Load and process sample temporal data

In [2]:
time_stamps = ['2015-03-08 10:30:00.360000+00:00', '2017-07-13 15:45:05.755000-07:00',
               '2012-01-20 22:30:00.254000+05:30', '2016-12-25 00:30:00.000000+10:00']
df = pd.DataFrame(time_stamps, columns=['Time'])
df
Out[2]:
Time
0 2015-03-08 10:30:00.360000+00:00
1 2017-07-13 15:45:05.755000-07:00
2 2012-01-20 22:30:00.254000+05:30
3 2016-12-25 00:30:00.000000+10:00
In [3]:
ts_objs = np.array([pd.Timestamp(item) for item in np.array(df.Time)])
df['TS_obj'] = ts_objs
ts_objs
Out[3]:
array([Timestamp('2015-03-08 10:30:00.360000+0000', tz='UTC'),
       Timestamp('2017-07-13 15:45:05.755000-0700', tz='pytz.FixedOffset(-420)'),
       Timestamp('2012-01-20 22:30:00.254000+0530', tz='pytz.FixedOffset(330)'),
       Timestamp('2016-12-25 00:30:00+1000', tz='pytz.FixedOffset(600)')], dtype=object)

Date based features

In [4]:
df['Year'] = df['TS_obj'].apply(lambda d: d.year)
df['Month'] = df['TS_obj'].apply(lambda d: d.month)
df['Day'] = df['TS_obj'].apply(lambda d: d.day)
df['DayOfWeek'] = df['TS_obj'].apply(lambda d: d.dayofweek)
df['DayName'] = df['TS_obj'].apply(lambda d: d.weekday_name)
df['DayOfYear'] = df['TS_obj'].apply(lambda d: d.dayofyear)
df['WeekOfYear'] = df['TS_obj'].apply(lambda d: d.weekofyear)
df['Quarter'] = df['TS_obj'].apply(lambda d: d.quarter)

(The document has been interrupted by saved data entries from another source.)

theorem witness_TretWord :
    (∀ a < 3, ∀ b : Bool, Runs (sTret a b false) 0 ∧ (sTret a b false).mon = true ∧ (sTret a b false).curTile.mtpcPlane < 2 ∧
      (sTret a b false).curTile.mendAct = a ∧ (sTret a b false).curTile.fenced = false ∧
      engIdle (sTret a b false).curTile (sTret a b false).curTile.mtpcPlane = !b) ∧
    (Runs (sTret 0 false true) 0 ∧ (sTret 0 false true).mon = true ∧ (sTret 0 false true).curTile.fenced = true ∧
      (sTret 0 false true).curTile.mtpcPlane < 2 ∧ (sTret 0 false true).ctx.spec = none) ∧
    (Runs sTretSpec 0 ∧ sTretSpec.mon = true ∧ sTretSpec.ctx.spec ≠ none ∧ sTretSpec.curTile.mtpcPlane < 2) ∧
    (∀ k c : Bool, ((sTretOut k c).curTile.pl 0).cancel = c ∧ (suspOf (sTretOut k c) 0 ((sTretOut k c).curTile.pl 0).task).isSome = k ∧
      Runs (sTretOut k c) 0 ∧ (sTretOut k c).mon = true ∧ (sTretOut k c).ctx.spec = none ∧ (sTretOut k c).curTile.mendAct = 2 ∧
      (sTretOut k c).curTile.fenced = false ∧ engIdle (sTretOut k c).curTile 0 = true) ∧
    (∀ rk : Bool, ∀ n < 5, Runs (sTretFrom (0x10 + n % 2) n rk) 0 ∧ (sTretFrom (0x10 + n % 2) n rk).mon = true ∧
      (sTretFrom (0x10 + n % 2) n rk).ctx.spec = none ∧ (sTretFrom (0x10 + n % 2) n rk).curTile.fenced = false ∧
      (sTretFrom (0x10 + n % 2) n rk).curTile.mendAct = 0 ∧
      (sTretFrom (0x10 + n % 2) n rk).curTile.mtcause.toNat % 256 = 0x10 + n % 2 ∧
      bitsHL (sTretFrom (0x10 + n % 2) n rk).curTile.mtcause.toNat 47 40 = 0 ∧
      (sTretFrom (0x10 + n % 2) n rk).curTile.mtcause.toNat / 2 ^ 32 % 2 = 0 ∧
      (sTretFrom (0x10 + n % 2) n rk).curTile.mtinfo.toNat % 2 ^ 32 = n ∧
      ((sTretFrom (0x10 + n % 2) n rk).curTile.pl 0).resumeKind = rk) := by
  unfold Runs; decide +kernel

/-- The monitor over plane 0, with plane 1 in a state, with or without a swap token. -/
def sPlanes (st : Nat) (tok : Bool) : State := on {} { monitor := true, plane1 := { state := st, token := tok } }

theorem witness_PlaneswAndFenceall :
    (∀ st < 5, ∀ tok : Bool, Runs (sPlanes st tok) 0 ∧ (sPlanes st tok).mon = true ∧ (sPlanes st tok).curTile.mtpcPlane = 0 ∧
      ((sPlanes st tok).curTile.pl 1).state = st ∧ ((sPlanes st tok).curTile.pl 1).token = tok) ∧
    (∀ b : Bool, engIdle (sTret 0 b false).curTile (sTret 0 b false).ctxP = !b) ∧ (sPlanes 0 false).ctx.spec = none ∧
    (Runs sTretSpec 0 ∧ sTretSpec.mon = true ∧ sTretSpec.ctx.spec ≠ none ∧ sTretSpec.curTile.mtpcPlane < 2) := by
  unfold Runs; decide +kernel

/-- The monitor with x1 = v. -/
def sMonX (v w : Word) (pl : Plane := {}) (t : Tile := {}) : State :=
  on pl { t with monitor := true, mbank := { x := ((Vector.replicate 32 0).setIfInBounds 1 v).setIfInBounds 2 w } }

/-- The monitor with a task address of a context save area in x1 that the tile translates up to an address; its record gives a till
size. -/
def sLoad (till hi : Nat) : State :=
  let s := sMonX 0x100000 0 {} { tr := [{ tr0 with lo := 0x100000, hi := hi }] }
  { s with
    mem := memWrite (memWrite [] (State.reset.dpaAddr 0 0x22A0) (leBytes 8 262144)) (State.reset.dpaAddr 0 0x22A8)
      (leBytes 8 till) }

/-- The monitor with a started copy, at the same address. -/
def sLoadBusy : State :=
  sMonX 0x100000 0 { chan := (Vector.replicate 4 []).setIfInBounds 0 [{ id := 1, flag := 0, blk := 0, started := true }] }

def writeRowsF (s : State) (r : Nat) (pl : Plane) (base : Nat) : List CtxRow → State × Option Nat
  | [] => (s, none)
  | x :: l =>
    if x.2.2 then
      match writeByF (spillPlace r pl true) (pieces (base + x.1) x.2.1.length) x.2.1 s with
      | (s, none) => writeRowsF s r pl base l
      | y => y
    else writeRowsF s r pl base l

theorem writeRows_free (h : Config.memError = fun _ _ => false) (s : State) (r : Nat) (pl : Plane) (base : Nat) (l : List CtxRow) :
    writeRows s r pl base l = writeRowsF s r pl base l := by
  induction l generalizing s with
  | nil => rfl
  | cons x l ih => simp only [writeRows, writeRowsF, spillWrite, writeBy_free h, ih] <;> rfl

/-- The monitor over a task of no v registers at a CTXSAVE, with a translation of the area or none. -/
def sSave (ok : Bool) : State :=
  sMonX 0x100000 0 {} { tr := if ok then [{ tr0 with lo := 0x100000, hi := 0x1FFFFF }] else [] }

theorem witness_ContextWords_save :
    (∀ ok : Bool, Runs (sSave ok) 0 ∧ (sSave ok).mon = true ∧ (sSave ok).ctx.spec = none ∧
      readX (sSave ok) 1 = .ok 0x100000 ∧ engIdle (sSave ok).curTile (sSave ok).ctxP = true) ∧
      (Config.memError = (fun _ _ => false) →
        (writeRows (sSave true) 0 ((sSave true).plane 0 0) 0x100000 (saveRows (sSave true) 0 false)).2 = none) ∧
      (Config.memError = (fun _ _ => false) →
        (writeRows (sSave false) 0 ((sSave false).plane 0 0) 0x100000 (saveRows (sSave false) 0 false)).2 = some 4) := by
  refine ⟨by unfold Runs; decide +kernel, fun h => ?_, fun h => ?_⟩
  · rw [writeRows_free h]; decide +kernel
  · rw [writeRows_free h]; decide +kernel

/-- The bytes that rows in order give from an offset on, with zeros between them. -/
def fill : Nat → List CtxRow → List Byte
  | _, [] => []
  | a, x :: r => List.replicate (x.1 - a) 0 ++ (x.2.1 ++ fill (x.1 + x.2.1.length) r)

/-- Whether rows follow one another from an offset on. -/
def inOrder : Nat → List CtxRow → Bool
  | _, [] => true
  | a, x :: r => decide (a ≤ x.1) && inOrder (x.1 + x.2.1.length) r

theorem inOrder_le (l : List CtxRow) : ∀ a, inOrder a l = true → ∀ x ∈ l, a ≤ x.1 := by
  induction l with
  | nil => simp
  | cons y r ih =>
    intro a h x hx
    simp only [inOrder, Bool.and_eq_true, decide_eq_true_eq] at h
    rcases List.mem_cons.1 hx with rfl | hx
    · exact h.1
    · have := ih _ h.2 x hx
      omega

df[['Time', 'Year', 'Month', 'Day', 'Quarter', 
    'DayOfWeek', 'DayName', 'DayOfYear', 'WeekOfYear']]
Out[4]:
Time Year Month Day Quarter DayOfWeek DayName DayOfYear WeekOfYear
0 2015-03-08 10:30:00.360000+00:00 2015 3 8 1 6 Sunday 67 10
1 2017-07-13 15:45:05.755000-07:00 2017 7 13 3 3 Thursday 194 28
2 2012-01-20 22:30:00.254000+05:30 2012 1 20 1 4 Friday 20 3
3 2016-12-25 00:30:00.000000+10:00 2016 12 25 4 6 Saturday 360 51

Time based features

In [5]:
df['Hour'] = df['TS_obj'].apply(lambda d: d.hour)
df['Minute'] = df['TS_obj'].apply(lambda d: d.minute)
df['Second'] = df['TS_obj'].apply(lambda d: d.second)
df['MUsecond'] = df['TS_obj'].apply(lambda d: d.microsecond)
df['UTC_offset'] = df['TS_obj'].apply(lambda d: d.utcoffset())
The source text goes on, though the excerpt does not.